Security and privacy
If you are not paranoid about privacy – you can stop reading this post here, and move on to
sorting your data – after all, no one will steal your laptop when you take it with you to the coffee shop, you trust your mother to keep your data safe, and you believe that the cloud vendors keep your password to themselves…
If, however, you think you should be a little more security conscoius…
Cloud security issues
All cloud services provide password-protected accounts, so, on the surface, it seems that your data is safe with them. However…
Last August, Dropbox had a
major password leak, which resulted in many users’ passwords to be reset. Since most self-respecting vendors don’t save users’ passwords in clear text (but rather in some form of hash), these leaks compromise weak passwords a lot more than they do strong passwords. I will not get into a discussion about what a strong password is (but if your password is ‘monkey’ – it is not strong…), but in general I would suggest using a password manager with a password generation feature (such as
LastPass or
KeePass).
But having a strong password may not be enough. Most cloud vendors (all of the above included) use Server-Side Encryption, which means that, technically speaking, they could recover (and look into) your data even if you don’t provide the password. Furthermore, an increasing number of vendors maintain a clause in their Terms of Service that allows them, in ‘extreme cases’ (such as court orders), to recover end-user data without their consent.
How can you tell if your service can read your data without you providing the password? If they have a feature of ‘Reset Password’ or ‘Forgot Password’ – it means that they don’t need your password in the first place…
Client-side encryption – TNO
So what can we do?
We need a system in which we can Trust No One (TNO). One way to do this is to make sure all data leaving our computer is already encrypted.
There are some services that offer this as part of their product. Crashplan (above) is one of these (this will also take care of those mommy trust issues…). Other such services are
Spider Oak and
Jungle Disk.
If you still prefer to use one of the major cloud vendors, there are free services that offer encryption only and will allow you to send their output to the cloud, rather than the raw data.
Two of those services are
TrueCrypt* and
BoxCryptor. TrueCrypt has some extra-paranoid features, such as
‘plausable deniablity‘, which allows you, in times of need, to deny you even
have encrypted data on your computer… On the down-side TrueCrypt’s output is one gigantic file, whose last update time is not updated by default – two features that are not cloud friendly.

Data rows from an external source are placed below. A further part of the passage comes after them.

/-- Make the changes whose frames have come: a retired wavelength is being retrained, a reinstated one is active. -/
def Attachment.settle (x : Attachment) (now : BitVec 48) : Attachment :=
  let x := x.beginColl now
  let due := x.changes.filter fun c => reached now c.2.2
  let y := due.foldl (fun (x : Attachment) c => x.setWave c.1 fun v => { v with state := if c.2.1 then 0 else 2 }) x
  { y with actw := x.activeAt now, changes := x.changes.filter fun c => !reached now c.2.2 }

/-- An attachment at this instant. -/
def State.attNow (s : State) (a : BitVec 4) : Attachment := (s.att a).settle (s.frame a)

/-! ### Flits (R335, Table 16.1) -/

/-- KINDs that may be addressed to every station. -/
def broadcastKind (kind : Nat) : Bool := decide (0x11 ≤ kind) && decide (kind ≤ 0x19)

/-- The destination of a flit. -/
def flitDst (l : List Byte) : BitVec 4 := (l.getD 1 0).setWidth 4

/-- The wavelengths and bytes in hand are fill: no flit waited where they begin, and no KIND is 0. -/
def fill (part : List (BitVec 3 × Byte)) : Bool := (part.head?.map Prod.snd) == some 0

/-- A flit has been sent: it is kept for a retry, 256 of each destination. -/
def Attachment.sentOut (x : Attachment) : Attachment :=
  match x.sending with
  | [] => x
  | f :: r =>
    let same := x.sent.filter fun y => flitDst y == flitDst f
    { x with sending := r, sent := (if 256 ≤ same.length then x.sent.erase (same.headD []) else x.sent) ++ [f] }

/-- A retry: the flits to a destination from a SEQ on stand before the later ones again; a flit that is half sent goes first
(R335). -/
def Attachment.resendFrom (x : Attachment) (dst : BitVec 4) (seq : BitVec 8) : Attachment :=
  let again := (x.sent.filter fun y => flitDst y == dst).dropWhile fun y => y.getD 2 0 != seq
  let part := (x.streams.get x.stn.toFin).part
  let half := if part.isEmpty || fill part then 0 else 1
  { x with sending := x.sending.take half ++ again ++ x.sending.drop half, sent := x.sent.filter fun y => !again.contains y }

/-- The station lacks a flit: a retry flit names the first sequence number that it lacks (R335). One that is discarded asks at each
time, one that only comes out of order where the station has not asked yet. -/
def Attachment.askRetry (x : Attachment) (src : BitVec 4) (all again : Bool) : Attachment :=
  let seq := if all then x.expectAll.get src.toFin else x.expect.get src.toFin
  if x.retries.contains (src, all, seq) && !again then x
  else ({ x with retries := addOnce x.retries (src, all, seq) }).post 0x1F src [seq]

/-- KINDs that are not discarded. -/
def flitKinds : List Nat := [0x01, 0x02, 0x03, 0x10, 0x11, 0x12, 0x13, 0x14, 0x18, 0x19, 0x1F]

/-- A flit of a source is accepted in the order of its pair's sequence numbers; one that has been accepted before is discarded
(R335, R336). -/
def Attachment.receive (x : Attachment) (src : BitVec 4) (l : List Byte) : Attachment :=
  let kind := (l.getD 0 0).toNat
  let all := decide ((flitDst l).toNat = everyone) && broadcastKind kind
  let seq := l.getD 2 0
  let next := if all then x.expectAll.get src.toFin else x.expect.get src.toFin
  if !flitKinds.contains kind || decide (32 < (l.getD 3 0).toNat) || !(all || flitDst l == x.stn) then x
  else if 128 ≤ (seq - next).toNat then x
  else if seq ≠ next then x.askRetry src all false
  else
    let x := { x with retries := x.retries.filter fun r => r.1 != src || r.2.1 != all
                      accepted := x.accepted ++ [l.take (4 + (l.getD 3 0).toNat)] }
    if all then { x with expectAll := x.expectAll.set src.toNat (seq + 1) src.isLt }
    else { x with expect := x.expect.set src.toNat (seq + 1) src.isLt }

/-! ### Statistics (R337) -/

/-- Bits and bit errors of a wavelength: BERE follows each 2^24 bits, over the latest 256 such intervals. -/
def Wave.count (v : Wave) (bits errs symbols : Nat) : Wave :=
  let v := { v with bits := v.bits + bits, errs := v.errs + errs, corr := satAdd32 v.corr symbols }
  if v.bits < 2 ^ 24 then v
  else
    let l := (v.errs :: v.buckets).take 256
    { v with bits := v.bits - 2 ^ 24, errs := 0, buckets := l, bere := satAdd32 0 l.sum }

/-- Bits that differ. -/
def bitErrors (a b : Byte) : Nat := popcount (a ^^^ b)

/-- Count a flit, byte by byte with the wavelength of each; of one that cannot be corrected the spec gives the bit errors no value. -/
def Attachment.countFlit (x : Attachment) (raw : List (BitVec 3 × Byte)) (fixed : Option (List Byte)) (errors : List Nat) : Attachment :=
  (raw.zipIdx).foldl (fun (x : Attachment) (y : (BitVec 3 × Byte) × Nat) =>
    match fixed with
    | some l =>
      let b := l.getD y.2 0
      x.setWave y.1.1 fun v => v.count 8 (bitErrors y.1.2 b) (if b = y.1.2 then 0 else 1)
    | none => x.setWave y.1.1 fun v => v.count 8 (errors.getD y.2 0 % 9) 0) x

BoxCryptor, on the other hand, encrypts files in its folder as individual files, which means that if you update a single file, only it will be resynchronized to the cloud, instead of the whole encrypted data. This ‘leaks’ information, such as file count, file sizes and file names (in the paid version BoxCryptor will encrypt your file names as well), but for our purposes – especially as it is most likely that your files are named doc1253.jpg, doc1254.jpg, etc. – this should be secure enough.
Are there downsides to the TNO approach? Sure – for one – if you forget your password – you will not be able to restore your data…
So now you have your data backed-up and secure. Now, all you need to do is sort it.
———–
Update 12/2016
Since I’ve wrote this post, TrueCrypt had some unusual developments, and it was mysteriously discontinued… Although for the use-case discussed in this post (encrypting a folder), it is still considered OK (as in no weaknesses were found) – since it is not actively maintained, when such a weakness be found – there would be no-one to patch it.
If you still like the feature set this product offers, you can look here for a blog post describing TrueCrypt’s current situation, as well as list a few alternatives you might want to switch to.
Thank you Sophie for pointing this out to me.